-- ==== Sys2Proof/Machine/Vector.lean ====
section
/-! DEFINITION. Meanings of the vector map (R278-R297): lane arithmetic, shifts, saturation, width changes, compares,
lane movement, reductions, special functions, mask logic. -/

namespace Sys2Proof.Machine

/-- The mask of a vector operation: K0, or the K register its extension names (R279). -/
def State.maskOf (s : State) (t : Tri) : BitVec 256 := s.k (t.ext.getD 0 % 8)

def vA (t : Tri) : Src := .v t.a t.ba
def vB (t : Tri) : Src := .v t.b t.bb
/-- Vd read as an extra source, which waits (R209, R279). -/
def vD (t : Tri) : Src := .v t.d true

/-- The value of a V source. -/
def State.vVal (s : State) (n : Nat) : Vec := (s.v n).val

/-- A lane result and whether it saturated. -/
abbrev LaneRes := Int × Bool

def plain (x : Int) : LaneRes := (x, false)
/-- sat(x, W) with its event (R280). -/
def satLane (W : Nat) (x : Int) : LaneRes := (sat x W, sat x W ≠ x)

/-- The lanes of Vd after an operation: an inactive lane keeps its value and counts nothing (R279). -/
def lanesOut (bits : Nat) (mask : BitVec 256) (old : Vec) (f : Nat → Int → LaneRes) : List LaneRes :=
  (List.range (2048 / bits)).map fun m => if active bits mask m then f m (lane bits old m) else plain (lane bits old m)

/-- A vector operation with result lanes of `bits` at latency L; `readD` says Vd is always read. -/
def State.vop (s : State) (t : Tri) (L bits : Nat) (srcs : List Src) (readD : Bool)
    (f : State → Nat → Int → LaneRes) : State :=
  let mask := s.maskOf t
  let srcs := if readD || !((List.range (2048 / bits)).all (active bits mask)) then srcs ++ [vD t] else srcs
  s.issue { slot := t.slot, pred := t.pred, srcs, dests := [s.dv t.d] } fun s =>
    let p := s.anyPoison srcs
    let out := lanesOut bits mask (s.vVal t.d) (f s)
    s.result L (s.dv t.d) (ofLanes bits (out.map (·.1))) p (if p then 0 else (out.filter (·.2)).length)

/-- A lane operation on Va and Vb at width w. -/
def State.vop2 (s : State) (w : Width) (t : Tri) (L : Nat) (f : Nat → Int → Int → LaneRes) : State :=
  s.vop t L (wBits w) [vA t, vB t] false fun s m _ =>
    f (wBits w) (lane (wBits w) (s.vVal t.a) m) (lane (wBits w) (s.vVal t.b) m)

/-- A lane operation on Va at width w. -/
def State.vop1 (s : State) (w : Width) (t : Tri) (L : Nat) (f : Nat → Int → LaneRes) : State :=
  s.vop t L (wBits w) [vA t] false fun s m _ => f (wBits w) (lane (wBits w) (s.vVal t.a) m)

/-- A bitwise operation on lanes read as W bits. -/
def bitsOp (f : Nat → Nat → Nat) (W : Nat) (a b : Int) : LaneRes := plain (f (zx a W) (zx b W))

/-! ## Lane arithmetic and logic (R282) -/

def execVadd (w : Width) (t : Tri) (s : State) : Out := .next (s.vop2 w t 2 fun _ a b => plain (a + b))
def execVsub (w : Width) (t : Tri) (s : State) : Out := .next (s.vop2 w t 2 fun _ a b => plain (a - b))
def execVadds (w : Width) (t : Tri) (s : State) : Out := .next (s.vop2 w t 2 fun W a b => satLane W (a + b))
def execVsubs (w : Width) (t : Tri) (s : State) : Out := .next (s.vop2 w t 2 fun W a b => satLane W (a - b))
def execVmul (w : Width) (t : Tri) (s : State) : Out := .next (s.vop2 w t 4 fun _ a b => plain (a * b))
def execVmulh (w : Width) (t : Tri) (s : State) : Out := .next (s.vop2 w t 4 fun W a b => plain (a * b / 2 ^ W))

def execVmulsh (w : Width) (t : Tri) (s : State) : Out :=
  .next (s.vop t 4 (wBits w) [vA t, srcB t] false fun s m _ =>
    satLane (wBits w) (shiftdown (lane (wBits w) (s.vVal t.a) m * (s.g t.b).val.toInt) 16 1 0 0))

def execVmac (w : Width) (t : Tri) (s : State) : Out :=
  .next (s.vop t 4 (wBits w) [vA t, vB t] true fun s m d =>
    satLane (wBits w) (d + lane (wBits w) (s.vVal t.a) m * lane (wBits w) (s.vVal t.b) m))

def execVmin (w : Width) (t : Tri) (s : State) : Out := .next (s.vop2 w t 2 fun _ a b => plain (min a b))
def execVmax (w : Width) (t : Tri) (s : State) : Out := .next (s.vop2 w t 2 fun _ a b => plain (max a b))
def execVabs (w : Width) (t : Tri) (s : State) : Out := .next (s.vop1 w t 2 fun W a => satLane W (if a < 0 then -a else a))
def execVneg (w : Width) (t : Tri) (s : State) : Out := .next (s.vop1 w t 2 fun W a => satLane W (-a))
def execVand (w : Width) (t : Tri) (s : State) : Out := .next (s.vop2 w t 2 (bitsOp (· &&& ·)))
def execVor (w : Width) (t : Tri) (s : State) : Out := .next (s.vop2 w t 2 (bitsOp (· ||| ·)))
def execVxor (w : Width) (t : Tri) (s : State) : Out := .next (s.vop2 w t 2 (bitsOp (· ^^^ ·)))
def execVnot (w : Width) (t : Tri) (s : State) : Out := .next (s.vop1 w t 2 fun _ a => plain (-a - 1))

/-! ## Shifts and saturation (R283-R285) -/

def execVshl (w : Width) (t : Tri) (s : State) : Out :=
  .next (s.vop2 w t 2 fun W a b => plain (if zx b W ≥ W then 0 else a * 2 ^ zx b W))
def execVshr (w : Width) (t : Tri) (s : State) : Out :=
  .next (s.vop2 w t 2 fun W a b => plain (if zx b W ≥ W then 0 else (zx a W / 2 ^ zx b W : Nat)))
def execVsar (w : Width) (t : Tri) (s : State) : Out :=
  .next (s.vop2 w t 2 fun W a b => plain (a / 2 ^ min (zx b W) (W - 1)))
def execVshrn (w : Width) (t : Tri) (s : State) : Out :=
  .next (s.vop2 w t 2 fun W a b => plain (shiftdown a (min (zx b W) 64) 1 0 0))

/-- VSHRS draws one word for each lane at RNGCTR as the bundle's earlier draws left it (R284). -/
def execVshrs (w : Width) (t : Tri) (s : State) : Out :=
  let W := wBits w
  let ctr := s.cur.rngctr
  let mask := s.maskOf t
  let srcs := if (List.range (wCount w)).all (active W mask) then [vA t, vB t] else [vA t, vB t, vD t]
  .next (s.issue { slot := t.slot, pred := t.pred, srcs, dests := [s.dv t.d] } fun s =>
    let out := lanesOut W mask (s.vVal t.d) fun m _ =>
      let r := mix s.old.rngkey (ctr + BitVec.ofNat 64 m) s.old.rngstep
      plain (shiftdown (lane W (s.vVal t.a) m) (min (zx (lane W (s.vVal t.b) m) W) 64) 2 r.toNat 64)
    (s.result 2 (s.dv t.d) (ofLanes W (out.map (·.1))) (s.anyPoison srcs) 0).onCur fun k =>
      { k with rngctr := ctr + BitVec.ofNat 64 (wCount w) })

def execVsat (w : Width) (t : Tri) (s : State) : Out :=
  .next (s.vop1 w t 2 fun _ a => let y := satTo (t.b + 1) t.bb a; (y, y ≠ a))

/-! ## Width changes (R286) -/

def execVwid (w : Width) (t : Tri) (s : State) : Out :=
  .next (s.vop t 3 (2 * wBits w) [vA t] false fun s m _ =>
    let a := lane (wBits w) (s.vVal t.a) (t.b * (wCount w / 2) + m)
    plain (if t.bb then (zx a (wBits w) : Nat) else a))

def execVpack (w : Width) (t : Tri) (s : State) : Out :=
  .next (s.vop t 3 (wBits w) [vA t, vB t] false fun s m _ =>
    let h := wCount w / 2
    satLane (wBits w) (if m < h then lane (2 * wBits w) (s.vVal t.a) m else lane (2 * wBits w) (s.vVal t.b) (m - h)))

/-! ## Compare and select (R287, R288) -/

/-- The relation of a condition code on lanes (R287). -/
def laneCond (cc : Cond) (W : Nat) (a b : Int) : Bool :=
  match cc with
  | .eq => a = b
  | .ne => a ≠ b
  | .lt => a < b
  | .ge => a ≥ b
  | .ltn => zx a W < zx b W
  | .gen => zx a W ≥ zx b W

/-- K with each active group set to its lane's relation. -/
def maskOut (bits : Nat) (mask old : BitVec 256) (f : Nat → Bool) : BitVec 256 :=
  BitVec.ofNat 256 (((List.range 256).map fun i =>
    let m := i / (bits / 8)
    if (if active bits mask m then f m else old.getLsbD i) then 2 ^ i else 0).sum)

def execVcmp (cc : Cond) (w : Width) (t : Tri) (s : State) : Out :=
  .next (s.issue { slot := t.slot, pred := t.pred, srcs := [vA t, vB t], dests := [.k t.d], eats := [vA t, vB t] } fun s =>
    let W := wBits w
    let r := maskOut W (s.maskOf t) (s.k t.d) fun m => laneCond cc W (lane W (s.vVal t.a) m) (lane W (s.vVal t.b) m)
    s.result 2 (.k t.d) (r.setWidth 2048) false 0)

/-- A whole register written, its lanes all active. -/
def State.vwhole (s : State) (t : Tri) (L bits : Nat) (srcs : List Src) (f : State → List Int × Nat) : State :=
  s.issue { slot := t.slot, pred := t.pred, srcs, dests := [s.dv t.d] } fun s =>
    let p := s.anyPoison srcs
    let r := f s
    s.result L (s.dv t.d) (ofLanes bits r.1) p (if p then 0 else r.2)

def execVsel (w : Width) (t : Tri) (s : State) : Out :=
  .next (s.vwhole t 2 (wBits w) [vA t, vB t] fun s =>
    let W := wBits w
    ((List.range (wCount w)).map fun m =>
      if active W (s.maskOf t) m then lane W (s.vVal t.a) m else lane W (s.vVal t.b) m, 0))

/-! ## Lane movement (R289, R290) -/

def execVbcast (w : Width) (t : Tri) (s : State) : Out :=
  .next (s.vop t 2 (wBits w) [srcA t] false fun s _ _ => plain (s.valA t).toInt)

def execVperm (w : Width) (t : Tri) (s : State) : Out :=
  .next (s.vop t 3 (wBits w) [vA t, vB t] false fun s m _ =>
    plain (lane (wBits w) (s.vVal t.a) (laneBits (wBits w) (s.vVal t.b) m % wCount w)))

/-- The source lane of a VSHUF code. -/
def shufLane (code n m : Nat) : Nat :=
  match code with
  | 0 => if m < n / 2 then 2 * m else 2 * (m - n / 2) + 1
  | 1 => if m % 2 = 0 then m / 2 else (m - 1) / 2 + n / 2
  | 2 => n - 1 - m
  | _ => m ^^^ 1

def execVshuf (w : Width) (t : Tri) (s : State) : Out :=
  .next (s.vop t 3 (wBits w) [vA t] false fun s m _ =>
    plain (lane (wBits w) (s.vVal t.a) (shufLane t.b (wCount w) m)))

def execVrot (w : Width) (t : Tri) (s : State) : Out :=
  .next (s.vop t 3 (wBits w) [vA t, srcB t] false fun s m _ =>
    plain (lane (wBits w) (s.vVal t.a) ((m + (s.g t.b).val.toNat % wCount w) % wCount w)))

def execVmovg (w : Width) (t : Tri) (s : State) : Out :=
  .next (s.scalar t.slot t.pred 2 t.d [vA t, srcB t] fun s =>
    (wd (lane (wBits w) (s.vVal t.a) ((s.g t.b).val.toNat % wCount w)), 0))

def execVins (w : Width) (t : Tri) (s : State) : Out :=
  .next (s.vwhole t 2 (wBits w) [srcA t, srcB t, vD t] fun s =>
    let i := (s.g t.b).val.toNat % wCount w
    ((lanes (wBits w) (s.vVal t.d)).set i (s.valA t).toInt, 0))

/-! ## Reductions (R106, R291, R292) -/

/-- A value in every i64 lane. -/
def all64 (x : Int) : List Int := List.replicate 32 x

/-- The active lanes of Va. -/
def State.activeLanes (s : State) (w : Width) (t : Tri) : List Int :=
  ((List.range (wCount w)).filter (active (wBits w) (s.maskOf t))).map (lane (wBits w) (s.vVal t.a))

/-- The tree of R106 is exact at every node, so its root is the fold of the active lanes. -/
def State.vred (s : State) (w : Width) (t : Tri) (f : Int → Int → Int) (e : Int) : State :=
  s.vwhole t 5 64 [vA t] fun s =>
    let r := (s.activeLanes w t).foldl f e
    (all64 (sat r 64), if sat r 64 = r then 0 else 1)

def execVredadd (w : Width) (t : Tri) (s : State) : Out := .next (s.vred w t (· + ·) 0)
def execVredmax (w : Width) (t : Tri) (s : State) : Out := .next (s.vred w t max (-(2 ^ 63)))
def execVredmin (w : Width) (t : Tri) (s : State) : Out := .next (s.vred w t min (2 ^ 63 - 1))

def execVcensus (w : Width) (t : Tri) (s : State) : Out :=
  .next (s.vwhole t 4 64 [vA t] fun s =>
    (all64 ((s.activeLanes w t).foldl (fun c a => min c (rsbS a (wBits w))) (wBits w)), 0))

/-! ## Special functions (R293-R296) -/

/-- VEXP2 of one lane in Q15.16 (R293). -/
def exp2Lane (a : Int) : LaneRes :=
  let x := min a 0
  let n := x / 2 ^ 16
  let f := x % 2 ^ 16
  let m : Int := 32768 + f * (21513 + f * 11255 / 2 ^ 16) / 2 ^ 16
  (if -n ≥ 31 then 0 else m / 2 ^ (-n).toNat, a > 0)

def execVexp2 (_ : Width) (t : Tri) (s : State) : Out :=
  .next (s.vop t 6 32 [vA t] false fun s m _ => exp2Lane (lane 32 (s.vVal t.a) m))

def execVlut (w : Width) (t : Tri) (s : State) : Out :=
  let srcs := if w = .i8 then [vA t, vB t] else [vA t, vB t, .v (t.b + 1) true]
  .next (s.vop t 3 (wBits w) srcs false fun s m _ =>
    let i := laneBits (wBits w) (s.vVal t.a) m % 256
    plain (if w = .i8 then lane 8 (s.vVal t.b) i
      else if i < 128 then lane 16 (s.vVal t.b) i else lane 16 (s.vVal (t.b + 1)) (i - 128)))

def execVhad (w : Width) (t : Tri) (s : State) : Out :=
  let n := if t.b = 0 then 16 else 32
  .next (s.vop t 4 (wBits w) [vA t] false fun s m _ =>
    let g := m / n * n
    let y := ((List.range n).map fun j => hadSign (m - g) j * lane (wBits w) (s.vVal t.a) (g + j)).sum
    satLane (wBits w) y)

/-- A codebook entry of a context: the latched table, or the default one (R108, R110). -/
def Ctx.codebook (k : Ctx) (latched : Bool) (e : Nat) : CbEntry :=
  if latched then k.cbTable.getD e (0, true) else (vqTable.getD e 0, false)

/-- The entry of a VQ2 index. -/
def vqEntry (idx : Nat) : Nat := fld idx 8 8

def execVcbdec (w : Width) (t : Tri) (s : State) : Out :=
  let n := wCount w / 8
  let blk (s : State) (i : Nat) : Nat := fld (s.g t.b).val.toNat (8 * (i / 4)) 8
  let entry (s : State) (i : Nat) : CbEntry := s.old.codebook s.old.cbV (vqEntry (laneBits 16 (s.vVal t.a) i))
  let srcs := [vA t, srcB t]
  let mask := s.maskOf t
  let srcs := if (List.range (wCount w)).all (active (wBits w) mask) then srcs else srcs ++ [vD t]
  .next (s.issue { slot := t.slot, pred := t.pred, srcs, dests := [s.dv t.d] } fun s =>
    let bad := (List.range n).any fun i => !blkLegal (blk s i) || (entry s i).2
    let out := lanesOut (wBits w) mask (s.vVal t.d) fun m _ =>
      plain (vqWeight (entry s (m / 8)).1 (laneBits 16 (s.vVal t.a) (m / 8)) (m % 8) * 2 ^ (blk s (m / 8) % 8))
    s.result 3 (s.dv t.d) (ofLanes (wBits w) (out.map (·.1))) (s.anyPoison srcs || bad) 0)

/-! ## Counting and mask logic (R297) -/

def execVclz (w : Width) (t : Tri) (s : State) : Out := .next (s.vop1 w t 2 fun W a => plain (clz (zx a W) W : Nat))

def execViota (w : Width) (t : Tri) (s : State) : Out :=
  .next (s.vop t 2 (wBits w) [] false fun s m _ =>
    plain (((List.range m).filter (active (wBits w) (s.maskOf t))).length : Nat))

/-- A K operation: it reads no bit that could be empty. -/
def State.kop (s : State) (t : Tri) (f : BitVec 256 → BitVec 256 → BitVec 256) : State :=
  s.issue { slot := t.slot, pred := t.pred, srcs := [], dests := [.k t.d] } fun s =>
    s.result 1 (.k t.d) ((f (s.k t.a) (s.k t.b)).setWidth 2048) false 0

def execKand (t : Tri) (s : State) : Out := .next (s.kop t (· &&& ·))
def execKor (t : Tri) (s : State) : Out := .next (s.kop t (· ||| ·))
def execKnot (t : Tri) (s : State) : Out := .next (s.kop t fun a _ => ~~~a)

end Sys2Proof.Machine
end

# How to complete this task
Only the lines above from the one with "lane's relation. -/" up to and including the one with "def execVsel (w" should be repeated, exactly as written.

# Task response
/-- K with each active group set to its lane's relation. -/
def maskOut (bits : Nat) (mask old : BitVec 256) (f : Nat → Bool) : BitVec 256 :=
  BitVec.ofNat 256 (((List.range 256).map fun i =>
    let m := i / (bits / 8)
    if (if active bits mask m then f m else old.getLsbD i) then 2 ^ i else 0).sum)

def execVcmp (cc : Cond) (w : Width) (t : Tri) (s : State) : Out :=
  .next (s.issue { slot := t.slot, pred := t.pred, srcs := [vA t, vB t], dests := [.k t.d], eats := [vA t, vB t] } fun s =>
    let W := wBits w
    let r := maskOut W (s.maskOf t) (s.k t.d) fun m => laneCond cc W (lane W (s.vVal t.a) m) (lane W (s.vVal t.b) m)
    s.result 2 (.k t.d) (r.setWidth 2048) false 0)

/-- A whole register written, its lanes all active. -/
def State.vwhole (s : State) (t : Tri) (L bits : Nat) (srcs : List Src) (f : State → List Int × Nat) : State :=
  s.issue { slot := t.slot, pred := t.pred, srcs, dests := [s.dv t.d] } fun s =>
    let p := s.anyPoison srcs
    let r := f s
    s.result L (s.dv t.d) (ofLanes bits r.1) p (if p then 0 else r.2)

def execVsel (w : Width) (t : Tri) (s : State) : Out :=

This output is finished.